Ackerman's Appeal

106 Pa. 1 | Pa. | 1884

Mr. Justice PAXSON

delivered the opinion of the court

The single question here is whether the appellant is entitled to subrogation on the judgment No. 216, April T., 1874. This judgment was given by appellant and W. F. Moser, the decedent, for a portion of unpaid purchase money for certain real *5estate purchased by the obligors jointly, and for which each was to pay one half. The balance due on this judgment at the time of the audit, was $1000 with interest from April 1, 1879. The balance the appellant, Ackerman, had been compelled to pay upon an execution issued against him. He took an assignment from Utt, the holder of the balance due on the judgment, and now claims to be subrogated to the rights of the plaintiff, and to be paid out of the proceeds of the real estate of his co-debtors upon which real estate the said judgment was a first lien at the time of the sale.

The learned judge refused the subrogation upon the ground that Ackerman and Moser were both principal debtors. This was so as between them and the plaintiff in the judgment. But as between themselves, Ackerman was surety for Moser, and paid his share of the joint liability. This clearly appears from the testimony of Ackerman and Dr. Buzzard. It is true the court say's of Ackerman’s testimony, that he was an incompetent witness, and that Buzzard’s testimony was “too vague to be of any value.” But Ackerman was examined not only without objection, but with the consent of appellee’s counsel, and in our view Dr. Buzzard’s testimony is as explicit as language can make it. He said: “I wras present and assisted in the transfer of judgment No. 216, April T., 1874, from the estate of John G. Miller to J. J. Utt, and heard William F. Moser say that the entire balance due on said judgment was for him (Moser) to pay; I also heard Moser say the same the year previous, when I). H. Ackerman paid the balance of his part of said judgment.”

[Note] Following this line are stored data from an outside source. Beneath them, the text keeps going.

def parsePair (b : List Byte) : PRec where
  abase := fieldB b 0 8
  acnt := fieldB b 8 4
  astr := fieldB b 0x0C 2
  apos := fieldB b 0x0E 2
  acell := fieldB b 0x10 8
  bbase := fieldB b 0x18 8
  bcnt := fieldB b 0x20 4
  bstr := fieldB b 0x24 2
  bpos := fieldB b 0x26 2
  bcell := fieldB b 0x28 8
  test := fieldB b 0x30 1
  flags := BitVec.ofNat 8 (fieldB b 0x31 1)
  mode := fieldB b 0x32 1
  width := fieldB b 0x33 1
  cut := wordAt b 0x34
  csize := wordAt b 0x38
  hx := wordAt b 0x3C
  hy := wordAt b 0x40
  hz := wordAt b 0x44
  xrow := fieldB b 0x48 8
  xidx := fieldB b 0x50 8
  xscl := fieldB b 0x58 8
  tabase := fieldB b 0x60 8
  tastr := fieldB b 0x68 4
  tbstr := fieldB b 0x6C 4
  tbbase := fieldB b 0x70 8
  ovbase := fieldB b 0x78 8
  ovsize := fieldB b 0x80 8
  nx := fieldB b 0x88 4
  ny := fieldB b 0x8C 4
  nz := fieldB b 0x90 4
  dotd := fieldB b 0x94 1
  zero := fieldB b 0x31 1 < 16 && zeroBytes b 0x95 107

/-- CSIZE reaches the test's span (R334). -/
def PRec.spanOk (p : PRec) : Bool :=
  let c := ff32.val p.csize.toNat
  let sq := (mulFV c c).toFV
  let cut := ff32.val p.cut.toNat
  match p.test with
  | 0 => !sq.isNan && !cut.isNan && leFV cut sq
  | 1 => !sq.isNan && !cut.isNan && leFV cut sq
  | 2 => leKeep p.hx p.csize && leKeep p.hy p.csize && leKeep p.hz p.csize
  | 3 => leKeep p.cut p.csize
  | _ => p.csize == 0

/-- The checks of R334, and the range of a count (R333). -/
def PRec.ok (p : PRec) : Bool :=
  p.zero && 1 ≤ p.acnt && p.acnt < 2 ^ 31 && 1 ≤ p.bcnt && p.bcnt < 2 ^ 31 && p.test ≤ 4 && p.mode ≤ 2 && 1 ≤ p.width && p.width ≤ 4 &&
  p.astr % 4 == 0 && p.bstr % 4 == 0 && p.tastr % 4 == 0 && p.tbstr % 4 == 0 && p.apos % 4 == 0 && p.bpos % 4 == 0 &&
  p.apos + 4 * p.dims ≤ p.astr && p.bpos + 4 * p.dims ≤ p.bstr &&
  p.nx != 0 && p.ny != 0 && p.nz != 0 && p.cells ≤ 2 ^ 24 &&
  (p.test != 1 || p.nz == 1) && ((p.test != 3 && p.test != 4) || (p.ny == 1 && p.nz == 1)) &&
  (if p.test = 4 then 1 ≤ p.dotd && p.dotd ≤ 8 else p.dotd == 0) &&
  (!p.causal || p.test == 3) && p.spanOk &&
  (!p.isSelf || (p.bbase == p.abase && p.bcnt == p.acnt && p.bstr == p.astr && p.bpos == p.apos && p.bcell == p.acell)) &&
  p.tabase % 4 == 0 && p.tbbase % 4 == 0 && 4 * p.width ≤ p.tastr && (p.mode == 2 || (p.tbbase != 0 && 4 * p.width ≤ p.tbstr)) &&
  p.ovbase % 16 == 0 && p.ovsize % 32 == 0 && (!p.excl || (p.xrow != 0 && p.xidx != 0))

/-! ## Placement (R418) -/

/-- The working cores of a partition that whole groups of `shape` pallets can use, in order. -/
def groupCores (s : State) (p : Part) (shape : Nat) : List Nat :=
  if shape ≤ 1 then workingCores s p
  else (List.range 32).flatMap fun cl =>
    let l := (workingCores s p).filter fun c => c / 8 == cl
    l.take (l.length / shape * shape)

/-- The cores of a launch's pallets, or none when they cannot be placed. -/
def placePallets (s : State) (p : Part) (r : LRec) : Option (List Nat) :=
  let work := (workingCores s p).length
  let n := if r.pals = 0 then work else r.pals
  let cores := groupCores s p r.shape
  if n = 0 ∨ work < n ∨ n % max 1 r.shape ≠ 0 ∨ cores.length < n then none else some (cores.take n)

/-! ## The checks of R417 -/

def addrOk (a : Dword) : Bool := a.toNat % 4 == 0 && a.toNat < 2 ^ 57

def rangesOk (r : LRec) : Bool :=
  r.prog ≤ 2 && (r.depth == 1 || r.depth == 2 || r.depth == 4) && [0, 1, 2, 4, 8].contains r.shape && r.prio ≤ 3 &&
  1 ≤ r.thr && r.thr ≤ 4096 && r.gcnt ≤ 128 && r.fcnt ≤ 64 && r.tiles ≤ 16 && r.tray ≤ 524288

def indexOk (r : LRec) : Bool := r.step.all (fun x => x != 0) && taskTotal r < 2 ^ 64

def trapQueueOk (r : LRec) (cx : Ctx) : Bool :=
  let q := if r.tqb.toNat ≠ 0 then (r.tqb.toNat, r.tqn) else (cx.tqb.toNat, cx.tqn)
  q.1 != 0 && q.1 % 64 == 0 && 8 ≤ q.2 && q.2 ≤ 2 ^ 24

/-- R361; n is the launch's pallet count. -/
def negativeOk (s : State) (cx : Ctx) (r : LRec) (n : Nat) : Bool :=
  let rep := r.lfl.getLsbD 2
  let record := r.lfl.getLsbD 3
  if !rep && !record then true
  else if rep && record then false
  else if r.negb.toNat % 64 ≠ 0 ∨ r.negs.toNat < 64 ∨ r.negs.toNat % 32 ≠ 0 then false
  else if !rep then true
  else match deviceRead s cx r.negb.toNat 64 with
    | none => false
    | some h => fieldB h 2 2 % 4 == 2 && fieldB h 4 4 == n && fieldB h 8 8 == r.seed.toNat

/-- The bytes a pallet reserves in its partition's share: park area and overflow region (R419). -/
def reserveBytes (la : Launch) : Nat := parkBytes la + 4194304

/-- Bytes reserved for the pallets that a partition has admitted. -/
def reservedIn (s : State) (part : Nat) : Nat :=
  sumN (s.cs.pallets.map fun p =>
    match getLaunch s p.launch with
    | some la => if p.st != .ended && ((getCtx s la.cid).map (·.part)) == some part then reserveBytes la else 0
    | none => 0)

/-- A launch with its record, before it has a place. -/
def draftLaunch (x : Submit) (cx : Ctx) : Launch where
  key := x.key
  ident := 0
  cid := x.cid
  r := parseLaunch x.unit
  p := if x.pair then some (parsePair (x.unit.drop 256)) else none
  pals := 0
  tag := 0
  fz := cx.cfl.getLsbD 1
  eit := cx.cfl.getLsbD 2
  csb := cx.cfl.getLsbD 3
  queue := x.queue
  fut := x.fut
  flags := 0
  negN := 0
  negT := false
  negSeq := []
  hodF := none
  hodN := 0
  redo := []
  maxC := 0
  fin := none
  cimg := []

/-- The refusal code of a launch, or the cores of its pallets (R417). -/
def admitCheck (s : State) (cx : Ctx) (la : Launch) (pair : Bool) : Except Nat (List Nat) :=
  let r := la.r
  match getPart s cx.part with
  | none => .error 4
  | some p =>
    if r.ver ≠ 0x0100 ∨ r.kind ≠ (if pair then 2 else 1) ∨ !r.zero then .error 1
    else if raceMode la = 3 then .error 2
    else if !rangesOk r then .error 3
    else match placePallets s p r with
      | none => .error 4
      | some cores =>
        if !(palletRoom la).inCore then .error 5
        else if !indexOk r then .error 6
        else if !trapQueueOk r cx then .error 7
        else if !negativeOk s cx r cores.length then .error 8
        else if !((la.p.map PRec.ok).getD true) then .error 9
        else if !addrOk r.entry || !addrOk r.handler then .error 10
        else if p.msize.toNat < reservedIn s cx.part + cores.length * reserveBytes la then .error 11
        else .ok cores

/-! ## Waiting at admission -/

/-- The launch tags of a partition's running checked launches (R222). -/
def tagsUsed (s : State) (part : Nat) : List Nat :=
  (s.qs.launches.filter fun la => la.fin.isNone && ((getCtx s la.cid).map (·.part)) == some part).map (·.tag)

/-- A launch tag from 1 to 15; 0 for a launch in mode off. Checked launches of one nonzero group share theirs, which the group's lowest
node chooses: a free choice among the tags that are free here (R222, R421). -/
def freeTag (s : State) (la : Launch) (part : Nat) : Option Nat :=
  let free := ((List.range 15).map (· + 1)).filter fun t => !(tagsUsed s part).contains t
  let g := launchGroup s la
  if raceMode la = 0 then some 0
  else if g = 0 then free.head?
  else match s.qs.launches.find? fun x => x.fin.isNone && x.tag != 0 && launchGroup s x == g with
    | some x => free.find? fun t => t == x.tag
    | none => free[Config.sensor s.tick 421 % max 1 free.length]?

/-! ## Admitting -/

/-- Makes the records of a partition that carry a tag quiescent before the tag is assigned again (R222). -/
def quietTag (s : State) (p : Part) (tag : Nat) : State :=
  let here := fun (line : Nat) =>
    (p.mbase.toNat ≤ 128 * line && 128 * line < p.mbase.toNat + p.msize.toNat) ||
    (p.tbase.toNat ≤ 128 * line && 128 * line < p.tbase.toNat + p.tsize.toNat)
  if tag = 0 then s
  else
    let s := withRace s (s.ms.race.filter fun r => !(here r.1 && (unpackRace r.2).tag == tag))
    withL1 s (s.ms.l1.map fun b => if here (b.sec / 8) && (unpackRace b.race).tag == tag then { b with race := raceQuiet } else b)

The learned judge was evidently misled by a dictum in Mehaffy v. Share, 2 P. & W., 861, and felt constrained to adopt the view he did by reason of the absence of authority the other way. In McCormick v. Irwin, 11 Casey, 111, it was said by Justice Strong : “The doctrine (subrogation) docs not depend upon privity, nor is it confined to cases of strict suretyship;” and in Cottrell’s Appeal, 11 Harris, 294, by Justice Woodward: “Subrogation is founded on principles of equity and benevolence, and may be decreed when no contract or privity of any kind exists between the parties. Wherever one not a mere volunteer discharges the debt of another, ho is entitled to all the remedies which the creditor possesses against the debtor.” And in Mosier’s Appeal, 6 P. F. S., 76, where a junior judgment creditor, believing the land would be sacrificed, after the execution plaintiffs had refused to assign their judgment to him on payment, paid the executions to the sheriff, and satisfaction was entered; no other liens having intervened, he was subrogated to the rights of the execution plaintiffs, and the satisfaction cancelled.

*6While the ruling of these cases is perhaps broad enough to control the present one, we are not obliged to say so, as we have direct authority upon the point. In Gearhart v. Jordan, 1 Jones, 325, it was held that “ the rule embraces purchasers in common, of an estate bound by a joint lien; as between themselves, the purpart of each is liable to contribute only its proportion of the common burden, and beyond this, is to be regarded simply the surety of the remaining purparts. In this respect they are to be treated as the several estates of joint debtors, one being surety of the other; and if the purpart of one is called upon to pay more than its due proportion, the tenant, or his lien creditors, upon the principle settled in Fleming v. Beaver, 2 R., 128; Croft v. Moore, 9 Watts, 451, and Neff v. Miller, 8 Barr., 347, is entitled to stand in the place of the satisfied creditor, to the extent of the excess which ought to have been paid out of the other shares.” Gearhart v. Jordan was recognized in the late case of Watson’s Appeal, 9 Norris, 426, where it was said by Mercur, J.: “as between two mortgagors of land held by them as tenants in common, and third persons, each mortgagor is liable for the whole sum secured by the mortgage; but as between themselves each is liable for one half only. As to the other half each is surety for the other.”

Such is the case here. As between Ackerman and Moser, Ackerman was security for Moser’s share, and having been compelled to pay it, is entitled to the benefit of the judgment to that extent.

The decree is reversed at the costs of the appellee, and it is ordered that distribution be made as reported by the auditor.